§ Task instructions:
Please return the lines of the data below, word for word, from the first line through the line containing "def select7 : State".

Stored items:
/-- Two lost modules, both chip 7; ten holders hold step 3, of the second also step 4. -/
def lost7 : List Byte := leBytes 2 7 ++ leBytes 2 1 ++ (List.replicate 10 (leBytes 2 9)).flatten
def select7 : State := let s := start (inbox noK) 192 0x50 (selectB 2); { s with mem := s.mem.write 0x52000 (lost7 ++ lost7) }
def shown (v : HolderView) : ModView := { steps := 0#64, status := 0#64, manifests := [], holders := [], views := List.replicate 10 (some v) }
def view4 : HolderView := { view with index1 := leBytes 8 (7 + 4 * 2 ^ 32) ++ List.replicate 52 0#8 ++ leBytes 4 cairn }
theorem test_select_same : let t := after (.restoreSelect 192 0 [shown view, shown view] [] []) select7
    select7.canon = true ∧ ((t.findStarted 192 0).bind (·.done)).map (fun o => (o.status, o.result)) = some (stSUCCESS, 3) ∧
      t.fget Reg.CKP_RESTORE_STATUS Fld.CKP_RESTORE_STATUS_STEP = 3 := by decide +kernel
theorem test_select_mixed : let t := after (.restoreSelect 192 0 [shown view, shown view4] [] []) select7
    ((t.findStarted 192 0).bind (·.done)).map (fun o => (o.status, o.result)) = some (stSUCCESS, 3 + 2 ^ 32) ∧
      t.fget Reg.CKP_RESTORE_STATUS Fld.CKP_RESTORE_STATUS_MIXED = 1 ∧ cnt t 0x10 = 1 := by decide +kernel

/-- RESTORE of the whole image from the Sump. -/
def restoreB (src : Nat) : List Byte := desc [(0, 2, 0x4050), (12, 4, 6), (24, 1, src), (28, 4, 5)]
def restoring (b : List Byte) (step phase : Nat) : State :=
  let s := puts (start sumpS 192 0x50 b) [(Reg.CKP_STATUS, Fld.CKP_STATUS_SHADOW_VALID, 1), (Reg.CKP_STEPS, Fld.CKP_STEPS_SHADOW_STEP, step),
    (Reg.CKP_STEPS, Fld.CKP_STEPS_DELTA_STEP, 2 ^ 32 - 1), (Reg.CKP_STATUS, Fld.CKP_STATUS_PHASE, phase)]
  { s with sump := { s.sump with sealed := if phase = 2 then some cut0 else none } }
theorem test_restore_bad : let s := restoring (restoreB 2) 5 0
    (s.unbegun 192 0 0x4050).map (fun d => s.restoreBad d.bytes) = some true ∧ (after (.restore 192 0 [] []) s).endOf 192 0 = some stBAD_OPERAND := by decide
theorem test_restore_refused : let s := restoring (restoreB 0) 4 0
    s.restoreBad (restoreB 0) = false ∧ (s.restoreRefused (s.restoreP (restoreB 0))).map (fun o => (o.status, o.result)) = some (stREFUSED, 4) ∧
      (after (.restore 192 0 [] []) s).endOf 192 0 = some stREFUSED := by decide +kernel
theorem test_restore_waits : let s := restoring (restoreB 0) 5 2
    s.restoreBad (restoreB 0) = false ∧ s.restoreRefused (s.restoreP (restoreB 0)) = none ∧ s.sump.sealed.isSome = true ∧ s.sumpRuns = true ∧
      (after (.restore 192 0 [] []) s).endOf 192 0 = none := by decide +kernel
/-- What the statement names: the units, and the class that ends the loop. -/
def restoredBy (s : State) : Option Nat × List Nat × Option Nat :=
  let p := s.restoreP (restoreB 0)
  let s1 := (s.restoreBegin p).1
  ((s.restoreBegin p).2, (s1.restoreUnits p).map (·.2),
    (foldChecks s1 (fun s (u : Prot × Nat) => s.restoreUnit p (dSTEP (restoreB 0)) [] u.1 u.2) (s1.restoreUnits p)).2)
theorem test_restore : restoredBy (restoring (restoreB 0) 5 0) = (none, [0], none) := by decide +kernel
theorem test_restore_fails : let s0 := restoring (restoreB 0) 5 0
    let s := { s0 with mem := { s0.mem with poison := [0x100 * 64] } }
    s.canon = true ∧ restoredBy s = (none, [0], some 0x07) ∧ (after (.restore 192 0 [] []) s).endOf 192 0 = some stFAULTED := by decide +kernel
/-- RESTORE of an image in this module's HBM, whose page is pending. -/
def restoreOwnB : List Byte := desc [(0, 2, 0x4050), (12, 4, 6), (24, 1, 1), (28, 4, 5), (32, 8, at_ 0x55000)]
theorem test_restore_own_image_waits : let s0 := restoring restoreOwnB 5 0
    let s := { s0 with pages := [{ page := 0x55, ticket := 0, tile := 0 }] }
    s.restoreBad restoreOwnB = false ∧ s.restoreRefused (s.restoreP restoreOwnB) = none ∧
      s.pendingIn ((s.restoreP restoreOwnB).addr + (s.restoreP restoreOwnB).off) (s.restoreP restoreOwnB).len = true ∧
      (after (.restore 192 0 [] []) s).endOf 192 0 = none := by decide +kernel
theorem test_restore_delta_fails : let s := puts (badDelta (restoring (restoreB 0) 4 0)) [(Reg.CKP_STEPS, Fld.CKP_STEPS_DELTA_STEP, 5)]
    s.restoreRefused (s.restoreP (restoreB 0)) = none ∧ (s.restoreBegin (s.restoreP (restoreB 0))).2 = some 0x07 ∧
      (after (.restore 192 0 [] []) s).endOf 192 0 = some stFAULTED := by decide +kernel

/-! ### The Trelforts -/

theorem test_boot_rom_recovery : up.canon = true ∧ up.mayBoot 1 = true ∧ up.pwr.stopped = false ∧ up.bootSlot 1 = none ∧
    (after (.bootRom 1) up).role 1 = rRECOVERY := by decide +kernel
def svn3 : State := let s := puts up [(Reg.TRF_BOOT 0, Fld.TRF_BOOT_SVN, 3)]; { s with trelfort := { s.trelfort with fuse0 := 2 } }
theorem test_fuse_advance : (after (.fuseSvnAdvance true 0 64) svn3).fuse 0 = 3 ∧ (after (.fuseSvnAdvance true 0 1) svn3).fuse 0 = 2 ∧
    (after (.fuseSvnAdvance true 0 64) svn3).fget (Reg.TRF_BOOT 0) Fld.TRF_BOOT_FUSE_SVN = 3 := by decide
theorem test_fuse_rejected : (after (.fuseSvnAdvance false 0 64) svn3).fuse 0 = 2 ∧ cnt (after (.fuseSvnAdvance false 0 64) svn3) 0x11 = 1 ∧
    cnt (after (.fuseSvnAdvance true 2 64) svn3) 0x11 = 1 := by decide
theorem test_kcore_lockstep : up.trfUp = true ∧ up.role 1 ≠ rHALTED ∧ up.trfLost 0 = false ∧ up.trelfort.noStandby = false ∧
    (after (.kcoreLockstep 1) up).role 1 = rHALTED ∧ cnt (after (.kcoreLockstep 1) up) 0x04 = 1 := by decide
def alone : State := noDump ((up.setRole 1 rHALTED).setHalted 1 (some 60))
theorem test_kcore_lockstep_both : alone.canon = true ∧ alone.trfUp = true ∧ alone.role 0 ≠ rHALTED ∧ alone.trfLost 1 = true ∧ alone.pwr.tripAt = none ∧
    alone.fed = true ∧ alone.resetLevel < 3 ∧ alone.pwr.colds < 3 := by decide
def orphan : State := let s := (((up.setRole 0 rHALTED).setRan 0 false).setTime tLOCKED).setHalted 0 (some 60); { s with journal := [(8, [5#8])] }
theorem test_takeover : let t := after .takeover orphan
    orphan.canon = true ∧ [0, 1].find? orphan.mayTakeOver = some 1 ∧ t.primary = some 1 ∧ t.role 0 = rHALTED ∧ t.timeState = tHOLDOVER ∧ t.journal = [] ∧
      rdTbl t.mem.trf (trfBase 1 + 8) 1 = [5#8] := by decide +kernel
def journalS : State := { up with journal := [(8, [5#8]), (9, [6#8])] }
theorem test_journal_entry : journalS.follower = some 1 ∧ (after (.journalEntry false 90) journalS).journal = [(9, [6#8])] ∧
    rdTbl (after (.journalEntry false 90) journalS).mem.trf (trfBase 1 + 8) 1 = [5#8] ∧
    (after (.journalEntry false 90) journalS).fget Reg.TRF_ROLE Fld.TRF_ROLE_LAG_US = 50 := by decide
theorem test_journal_entry_last : (after (.journalEntry false 90) (after (.journalEntry false 90) journalS)).fget Reg.TRF_ROLE Fld.TRF_ROLE_LAG_US = 0 := by decide
theorem test_journal_entry_lost : (after (.journalEntry true 0) journalS).role 1 = rSYNCING ∧ cnt (after (.journalEntry true 0) journalS) 0x04 = 1 := by decide
def syncing : State := let s := up.setRole 1 rSYNCING; { s with mem := { s.mem with trf := [(trfBase 0 + 8, 5#8), (trfBase 1 + 9, 6#8)] } }
theorem test_sync_complete : syncing.follower = some 1 ∧ (after .syncComplete syncing).role 1 = rSTANDBY ∧
    [8, 9].map (fun o => tblGet zeroByte (after .syncComplete syncing).mem.trf (trfBase 1 + o)) = [5#8, 0#8] := by decide +kernel
theorem test_swap : (after (.swap true true) up).trelfort.swapAt = some up.clk.now ∧ cnt (after (.swap true true) journalS) 0x11 = 1 ∧
    cnt (after (.swap false true) up) 0x11 = 1 := by decide
def swapping : State := after (.swap true true) up
theorem test_swap_handover : (after .swapHandover swapping).primary = some 1 ∧ (after .swapHandover swapping).role 0 = rSTANDBY ∧
    (after .swapHandover swapping).clk.now = swapping.clk.now := by decide
theorem test_swap_handover_busy : (after .swapHandover (start swapping 192 0x50 (cutB 0 77))).clk.now = 100000000 := by decide +kernel
theorem test_swap_handover_gone : (after .swapHandover (swapping.setRole 1 rHALTED)).primary = some 0 ∧
    (after .swapHandover (swapping.setRole 1 rHALTED)).trelfort.swapAt = none := by decide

§ Answer to the problem:
/-- Two lost modules, both chip 7; ten holders hold step 3, of the second also step 4. -/
def lost7 : List Byte := leBytes 2 7 ++ leBytes 2 1 ++ (List.replicate 10 (leBytes 2 9)).flatten
def select7 : State := let s := start (inbox noK) 192 0x50 (selectB 2); { s with mem := s.mem.write 0x52000 (lost7 ++ lost7) }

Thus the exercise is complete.